AIM OF THE EXERCISE: Would you reproduce exactly the lines below from the one holding "theorem test_add_same_register : (nextOf" through the one holding "(fun t => (t.reg 4, t.cache.slots, t.cache.lru))", inclusive, and no others?

[Opening RECORDS FOR THIS EXERCISE section]

-- ==== Sys2Proof/Tests/Slice0.lean ====
section
/-! SUPPORT. The model's own tests. Expected results come from spec/95_test_vectors.md and from the encoding
tables of spec/30_encoding.md; each witness shows values that meet the hypotheses of the statement it is
named after. -/

namespace Sys2Proof.Tests

open Sys2Proof Sys2Proof.Machine

/-! ### Helpers -/

/-- The next state, if there is one. -/
def nextOf (r : Result State) : Option State :=
  match r with
  | .next s => some s
  | .fault _ => none
  | .refused _ => none

/-- The fault, if there is one. -/
def faultOf (r : Result State) : Option Fault :=
  match r with
  | .next _ => none
  | .fault k => some k
  | .refused _ => none

/-- The instruction of a word, if it is legal. -/
def decoded (w : InstrWord) : Option Instr :=
  match decode w with
  | .ok i => some i
  | .error _ => none

/-- Reset with the given parameters, then registers 1 and 2 pre-set. -/
def start (memLen capacity : Nat) (p : Program) (v w : Word) : State :=
  ((State.resetWith { memLen := memLen, capacity := capacity, program := p }).setReg 1 v).setReg 2 w

/-- Program P1, as words. -/
def p1 : Program := .words [0x04010000#32, 0x04020001#32, 0x03030000#32, 0x03040002#32]

/-- P1 after its second step: the cache is full. -/
def warm : State := (start 4 2 p1 5 7).runFor 2

/-- A machine with every kind of instruction in its program and an illegal last word. -/
def mixed (pc : Nat) : State :=
  (start 4 2 (.words [0x01030102#32, 0x02030102#32, 0x03030003#32, 0x04010003#32, 0x05000006#32, 0x06000000#32,
    0x03200004#32, 0x00000000#32]) 5 7).jumpTo pc

theorem warm_inv : StateInv warm := by
  refine ⟨by decide, by decide, ⟨?_, ?_, ?_, ?_, ?_, ?_, ?_⟩, by decide, by decide⟩ <;> decide

theorem mixed_inv (pc : Nat) (h : pc ≤ 8) : StateInv (mixed pc) :=
  ⟨⟨.nil, by simp [mixed, start, State.resetWith, State.setReg, State.jumpTo]⟩, by
    intro c hc; exact absurd hc (List.not_mem_nil), CacheInv.empty 4 [] 2 0 0, h, by
    show 8 < 2 ^ 32
    decide⟩

/-! ### WellFormed (R102): each bound, at its last good value and at its first bad one -/

theorem test_wellFormed_bounds : WellFormed (.add 255 255 255) ∧ WellFormed (.sub 255 255 255) ∧
    WellFormed (.load 255 65535) ∧ WellFormed (.store 65535 255) ∧ WellFormed (.jump 16777215) ∧
    WellFormed .halt := by decide

theorem test_illFormed_add : ¬ WellFormed (.add 256 0 0) ∧ ¬ WellFormed (.add 0 256 0) ∧
    ¬ WellFormed (.add 0 0 256) := by decide

theorem test_illFormed_sub : ¬ WellFormed (.sub 256 0 0) ∧ ¬ WellFormed (.sub 0 256 0) ∧
    ¬ WellFormed (.sub 0 0 256) := by decide

theorem test_illFormed_memory : ¬ WellFormed (.load 256 0) ∧ ¬ WellFormed (.load 0 65536) ∧
    ¬ WellFormed (.store 0 256) ∧ ¬ WellFormed (.store 65536 0) := by decide

theorem test_illFormed_jump : ¬ WellFormed (.jump 16777216) := by decide

theorem test_encode_refuses_illFormed : encode (.add 256 0 0) = none ∧ encode (.load 0 65536) = none ∧
    encode (.jump 16777216) = none := by decide

/-! ### Decode: words written out bit by bit from the formats of R92 to R97 (V-E1 to V-E11) -/

theorem test_decode_add : decoded 0b00000001000000110000000100000010#32 = some (.add 3 1 2) := by decide

theorem test_decode_sub : decoded 0b00000010111111110000000011111111#32 = some (.sub 255 0 255) := by decide

theorem test_decode_load : decoded 0b00000011000000111111111111111110#32 = some (.load 3 65534) := by decide

theorem test_decode_store : decoded 0b00000100000000111111111111111110#32 = some (.store 65534 3) := by decide

theorem test_decode_jump : decoded 0b00000101111111110000000000000001#32 = some (.jump 0xFF0001) := by decide

theorem test_decode_halt : decoded 0b00000110000000000000000000000000#32 = some .halt := by decide

/-- V-E7 to V-E10: the words that are no instruction. -/
theorem test_decode_illegal : decoded 0x06000001#32 = none ∧ decoded 0x06800000#32 = none ∧
    decoded 0x00000000#32 = none ∧ decoded 0x07000000#32 = none ∧ decoded 0xFFFFFFFF#32 = none := by decide

/-- The encoder at the largest fields. -/
theorem test_encode_bounds : encode (.add 255 255 255) = some 0x01FFFFFF#32 ∧
    encode (.sub 255 255 255) = some 0x02FFFFFF#32 ∧ encode (.load 255 65535) = some 0x03FFFFFF#32 ∧
    encode (.store 65535 255) = some 0x04FFFFFF#32 ∧ encode (.jump 16777215) = some 0x05FFFFFF#32 := by decide

theorem test_decodeTableWord : decodeTableWord 32 0x01030102 = some (.add 3 1 2) ∧
    decodeTableWord 32 0x06000000 = some .halt ∧ decodeTableWord 32 0x07000000 = none := by decide

/-- After reset with a word placed, the very next step runs it (log 2). -/
theorem test_withFetchWord_runs : (nextOf (step (State.reset.withFetchWord 32 0x06000000))).map (·.run) =
    some .halted := by decide

/-! ### One step each (95_test_vectors.md) -/

/-- V-A2: a signed overflow wraps. -/
theorem test_add_wraps : (nextOf (exec (.add 3 1 2) (start 4 2 p1 0x7FFFFFFF 1))).map
    (fun t => (t.reg 3, t.pc)) = some (0x80000000#32, 1) := by decide

/-- V-A5: the destination is both sources. -/
theorem test_add_same_register : (nextOf (exec (.add 1 1 1) (start 4 2 p1 21 0))).map (·.reg 1) =
    some 42#32 := by decide

/-- V-S8: first source minus second, the destination being the second. -/
theorem test_sub_order : (nextOf (exec (.sub 1 2 1) (start 4 2 p1 5 7))).map (·.reg 1) = some 2#32 := by decide

/-- V-S6: negating the most negative value. -/
theorem test_sub_wraps : (nextOf (exec (.sub 3 0 2) (start 4 2 p1 0 0x80000000))).map (·.reg 3) =
    some 0x80000000#32 := by decide

/-- P1 step 3: a load hit moves slot 0 to the front and reads no Memory. -/
theorem test_load_hit : (nextOf (exec (.load 3 0) warm)).map
    (fun t => (t.reg 3, t.cache.lru, t.cache.hits, t.cache.misses)) = some (5#32, [0, 1], 1#64, 2#64) := by decide

/-- A load miss in a full cache evicts the least recently used slot, which holds address 0. -/
theorem test_load_evicts : (nextOf (exec (.load 4 2) warm)).map
    (fun t => (t.reg 4, t.cache.slots, t.cache.lru)) =
      some (0#32, [some ⟨2, 0#32⟩, some ⟨1, 7#32⟩], [0, 1]) := by decide

/-- V-C3 step 2: a store hit updates its slot in place and writes Memory. -/
theorem test_store_hit : (nextOf (exec (.store 0 2) warm)).map
    (fun t => (t.cell 0, t.cache.slots, t.cache.lru)) =
      some (7#32, [some ⟨0, 7#32⟩, some ⟨1, 7#32⟩], [0, 1]) := by decide

/-- V-M2: a store miss allocates, at the highest legal address. -/
theorem test_store_miss : (nextOf (exec (.store 3 1) (start 4 2 p1 0xAB 0))).map
    (fun t => (t.mem, t.cache.slots, t.cache.misses)) =
      some ([(3, 0xAB#32)], [some ⟨3, 0xAB#32⟩, none], 1#64) := by decide

/-- V-J1, V-J2: `N - 1` is the highest target, `N` is none. -/
theorem test_jump_bounds : (nextOf (exec (.jump 3) warm)).map (·.pc) = some 3 ∧
    faultOf (exec (.jump 4) warm) = some .invalidJumpTarget := by decide

/-- V-J3: `Halt` leaves the pc at its own index. -/
theorem test_halt : (nextOf (exec .halt warm)).map (fun t => (t.run, t.pc)) = some (.halted, 2) := by decide

/-! ### Faults -/

/-- V-M3, V-M4: the first illegal address. -/
theorem test_outOfBounds : faultOf (exec (.load 3 4) warm) = some .outOfBounds ∧
    faultOf (exec (.store 4 1) warm) = some .outOfBounds := by decide

/-- S2: register 32 in each field. -/
theorem test_invalidRegister : faultOf (exec (.add 32 0 0) warm) = some .invalidRegister ∧
    faultOf (exec (.add 1 32 0) warm) = some .invalidRegister ∧
    faultOf (exec (.add 1 0 32) warm) = some .invalidRegister ∧
    faultOf (exec (.sub 32 0 0) warm) = some .invalidRegister ∧
    faultOf (exec (.sub 1 32 0) warm) = some .invalidRegister ∧
    faultOf (exec (.sub 1 0 32) warm) = some .invalidRegister ∧
    faultOf (exec (.load 32 1) warm) = some .invalidRegister ∧
    faultOf (exec (.store 1 32) warm) = some .invalidRegister := by decide

/-- V-M6, V-M7: both operands wrong. -/
theorem test_fault_priority : faultOf (exec (.load 32 4) warm) = some .invalidRegister ∧
    faultOf (exec (.store 9 40) warm) = some .invalidRegister := by decide

/-! ### Memory -/

theorem test_memory_reset : Memory.wf State.reset.mem ∧ State.reset.mem = [] := by decide

/-- Writing 0, which an unlisted cell reads as, takes the entry out. -/
theorem test_memory_write_zero : Memory.write (Memory.write [] 3 5#32) 3 0#32 = [] := by decide

/-! ### Witnesses: values that meet the hypotheses of each statement, at the bounds -/

/-- The bounds of the table's clauses, a word with its instruction, and a binary program whose instructions
name the largest address and the largest target. -/
theorem witness_EncoderIsPartialInverseOfDecoder :
    (255 ≤ 255 ∧ 65535 ≤ 65535 ∧ 16777215 ≤ 16777215) ∧ encode (.add 255 255 255) = some 0x01FFFFFF#32 ∧
    decode 0x01FFFFFF#32 = .ok (.add 255 255 255) ∧
    (∃ (s : State) (ws : List InstrWord), s.program = .words ws ∧ fetch s = .instr (.load 3 65535)) ∧
    (∃ (s : State) (ws : List InstrWord), s.program = .words ws ∧ fetch s = .instr (.jump 16777215)) :=
  ⟨by decide, by decide, rfl, ⟨start 4 2 (.words [0x0303FFFF#32]) 0 0, _, rfl, by decide⟩,
    ⟨start 4 2 (.words [0x05FFFFFF#32]) 0 0, _, rfl, by decide⟩⟩

theorem witness_IllegalWordsFaultWhenExecuted : ∃ (s : State) (ws : List InstrWord) (w : InstrWord) (why : IllegalWord),
    s.run = .running ∧ s.program = .words ws ∧ ws[s.pc]? = some w ∧ decode w = .error why :=
  ⟨mixed 7, _, 0x00000000#32, .unassignedOpcode, rfl, rfl, rfl, rfl⟩

theorem witness_ResetValuesOfAllState : 31 < 32 := by decide

theorem witness_ResetMeetsInvariant : ({ memLen := 4, capacity := 2, program := p1 } : Config.Params).program.length < 2 ^ 32 := by
  decide

theorem witness_StepKeepsInvariant : ∃ s t, StateInv s ∧ step s = .next t :=
  ⟨warm, _, warm_inv, rfl⟩

/-- Both outcomes. -/
theorem witness_StepIsNextOrFault : StateInv warm ∧ (∃ t, step warm = .next t) ∧ StateInv (mixed 7) ∧
    step (mixed 7) = .fault .illegalInstruction :=
  ⟨warm_inv, ⟨_, rfl⟩, mixed_inv 7 (by decide), rfl⟩

theorem witness_StepKeepsParameters : ∃ s t : State, step s = .next t := ⟨warm, _, rfl⟩

/-- A pre-set register, and the end state of V-R2's kind: a run that leaves registers and cells that are not 0. -/
theorem witness_ResetAgainForgetsTheRun : (∃ t, writeRegister State.reset 31 9#32 = .ok t) ∧
    warm.reg 1 ≠ 0#32 ∧ warm.cell 0 ≠ 0#32 := ⟨⟨_, rfl⟩, by decide, by decide⟩

theorem witness_OnlyHaltChangesRunState : fetch (mixed 5) = .instr .halt ∧
    (∃ s t : State, step s = .next t ∧ fetch s ≠ .instr .halt) ∧
    (∃ s t : State, s.run = .halted ∧ step s = .next t) :=
  ⟨rfl, ⟨warm, _, rfl, by decide⟩, ⟨warm.halt, _, rfl, rfl⟩⟩

theorem witness_RegisterZeroIsOrdinary : (31 < 32) ∧ StateInv warm ∧ 3 < warm.memLen :=
  ⟨by decide, warm_inv, by decide⟩

theorem witness_HostRegisterAccessIsBoundsChecked : 32 ≤ 32 ∧ 31 < 32 := by decide

theorem witness_AddWritesWrappedSum : 255 ≤ 255 ∧ 31 < 32 ∧ (32 ≤ 32 ∨ 32 ≤ 0 ∨ 32 ≤ 0) ∧
    (32 ≤ 0 ∨ 32 ≤ 32 ∨ 32 ≤ 0) ∧ (32 ≤ 0 ∨ 32 ≤ 0 ∨ 32 ≤ 32) := by decide

theorem witness_SubWritesWrappedDifference : 255 ≤ 255 ∧ 31 < 32 ∧ (32 ≤ 32 ∨ 32 ≤ 0 ∨ 32 ≤ 0) ∧
    (32 ≤ 0 ∨ 32 ≤ 32 ∨ 32 ≤ 0) ∧ (32 ≤ 0 ∨ 32 ≤ 0 ∨ 32 ≤ 32) := by decide

/-- A sum in range at its largest, one just above and one just below. -/
theorem witness_SignedReadingOfResults_add :
    (∃ t, exec (.add 3 1 2) (start 4 2 p1 0x7FFFFFFE 1) = .next t) ∧
    ((0x7FFFFFFE#32).toInt + (1#32).toInt < 2 ^ 31 ∧ -2 ^ 31 ≤ (0x7FFFFFFE#32).toInt + (1#32).toInt) ∧
    2 ^ 31 ≤ (0x7FFFFFFF#32).toInt + (1#32).toInt ∧ (0x80000000#32).toInt + (0xFFFFFFFF#32).toInt < -2 ^ 31 :=
  ⟨⟨_, rfl⟩, by decide, by decide, by decide⟩

/-- The same for a difference. -/
theorem witness_SignedReadingOfResults_sub :
    (∃ t, exec (.sub 3 1 2) (start 4 2 p1 0x80000001 1) = .next t) ∧
    ((0x80000001#32).toInt - (1#32).toInt < 2 ^ 31 ∧ -2 ^ 31 ≤ (0x80000001#32).toInt - (1#32).toInt) ∧
    2 ^ 31 ≤ (0x7FFFFFFF#32).toInt - (0xFFFFFFFF#32).toInt ∧ (0x80000000#32).toInt - (1#32).toInt < -2 ^ 31 :=
  ⟨⟨_, rfl⟩, by decide, by decide, by decide⟩

/-- A hit at address 1, a miss at address 3, the first register and the first address that fault. -/
theorem witness_LoadReturnsCellValue : 255 ≤ 255 ∧ 65535 ≤ 65535 ∧ StateInv warm ∧ 31 < 32 ∧ 3 < warm.memLen ∧
    (warm.cache.lookup 1).isSome = true ∧ warm.cache.lookup 3 = none ∧ 32 ≤ 32 ∧ warm.memLen ≤ 4 :=
  ⟨by decide, by decide, warm_inv, by decide, by decide, by decide, by decide, by decide, by decide⟩

theorem witness_StoreWritesCellAndCache : 255 ≤ 255 ∧ 65535 ≤ 65535 ∧ StateInv warm ∧ 31 < 32 ∧ 3 < warm.memLen ∧
    (warm.cache.lookup 1).isSome = true ∧ warm.cache.lookup 3 = none ∧ 32 ≤ 32 ∧ warm.memLen ≤ 4 :=
  ⟨by decide, by decide, warm_inv, by decide, by decide, by decide, by decide, by decide, by decide⟩

/-- The store's address is evicted before it is loaded again. -/
theorem witness_StoreThenLoadReturnsStoredValue : ∃ (js : List Instr) (s1 s2 : State), StateInv warm ∧ 31 < 32 ∧
    exec (.store 3 1) warm = .next s1 ∧ (∀ j ∈ js, storesTo 3 j = false) ∧ execAll js s1 = .next s2 ∧
    s2.cache.lookup 3 = none :=
  ⟨[.load 5 0, .store 2 2], _, _, warm_inv, by decide, rfl, by decide, rfl, by decide⟩

theorem witness_MemoryPrimitivesAreBoundsChecked : warm.memLen ≤ 4 ∧ 3 < warm.memLen ∧ Memory.wf warm.mem := by
  decide

theorem witness_CanonicalMemoryIsDeterminedByItsCells : ∃ m n : Memory, Memory.wf m ∧ Memory.wf n ∧
    ∀ a, Memory.read m a = Memory.read n a :=
  ⟨[(3, 5#32)], Memory.write (Memory.write [] 3 1#32) 3 5#32, by decide, by decide, fun _ => rfl⟩

/-- Each case: a hit, an address out of range, and a miss with no slot, with an invalid slot, with none. -/
theorem witness_CacheLoadFollowsItsAlgorithm :
    (CacheInv warm.memLen warm.mem warm.cache ∧ warm.cache.slotAt 1 = some ⟨1, 7#32⟩ ∧ warm.memLen ≤ 4 ∧
      3 < warm.memLen ∧ warm.cache.lookup 3 = none ∧ (∀ j, j < warm.C → (warm.cache.slotAt j).isSome = true) ∧
      warm.cache.lru = [1] ++ [0]) ∧
    (CacheInv (mixed 0).memLen (mixed 0).mem (mixed 0).cache ∧ 0 < (mixed 0).C ∧
      (mixed 0).cache.slotAt 0 = none) ∧
    (start 4 0 p1 5 7).C = 0 ∧ CacheInv (start 4 0 p1 5 7).memLen (start 4 0 p1 5 7).mem (start 4 0 p1 5 7).cache :=
  ⟨⟨warm_inv.cacheInv, by decide, by decide, by decide, by decide, by decide, by decide⟩,
    ⟨(mixed_inv 0 (by decide)).cacheInv, by decide, by decide⟩, by decide, CacheInv.empty 4 [] 0 0 0⟩

/-- The same cases, for the store. -/
theorem witness_CacheStoreFollowsItsAlgorithm :
    (CacheInv warm.memLen warm.mem warm.cache ∧ warm.cache.slotAt 0 = some ⟨0, 5#32⟩ ∧ warm.memLen ≤ 4 ∧
      3 < warm.memLen ∧ warm.cache.lookup 3 = none ∧ (∀ j, j < warm.C → (warm.cache.slotAt j).isSome = true) ∧
      warm.cache.lru = [1] ++ [0]) ∧
    (CacheInv (mixed 0).memLen (mixed 0).mem (mixed 0).cache ∧ 0 < (mixed 0).C ∧
      (mixed 0).cache.slotAt 0 = none) ∧
    (start 4 0 p1 5 7).C = 0 ∧ CacheInv (start 4 0 p1 5 7).memLen (start 4 0 p1 5 7).mem (start 4 0 p1 5 7).cache :=
  ⟨⟨warm_inv.cacheInv, by decide, by decide, by decide, by decide, by decide, by decide⟩,
    ⟨(mixed_inv 0 (by decide)).cacheInv, by decide, by decide⟩, by decide, CacheInv.empty 4 [] 0 0 0⟩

[Closing RECORDS FOR THIS EXERCISE section]

EXERCISE RESULT:
theorem test_add_same_register : (nextOf (exec (.add 1 1 1) (start 4 2 p1 21 0))).map (·.reg 1) =
    some 42#32 := by decide

/-- V-S8: first source minus second, the destination being the second. -/
theorem test_sub_order : (nextOf (exec (.sub 1 2 1) (start 4 2 p1 5 7))).map (·.reg 1) = some 2#32 := by decide

/-- V-S6: negating the most negative value. -/
theorem test_sub_wraps : (nextOf (exec (.sub 3 0 2) (start 4 2 p1 0 0x80000000))).map (·.reg 3) =
    some 0x80000000#32 := by decide

/-- P1 step 3: a load hit moves slot 0 to the front and reads no Memory. -/
theorem test_load_hit : (nextOf (exec (.load 3 0) warm)).map
    (fun t => (t.reg 3, t.cache.lru, t.cache.hits, t.cache.misses)) = some (5#32, [0, 1], 1#64, 2#64) := by decide

/-- A load miss in a full cache evicts the least recently used slot, which holds address 0. -/
theorem test_load_evicts : (nextOf (exec (.load 4 2) warm)).map
    (fun t => (t.reg 4, t.cache.slots, t.cache.lru)) =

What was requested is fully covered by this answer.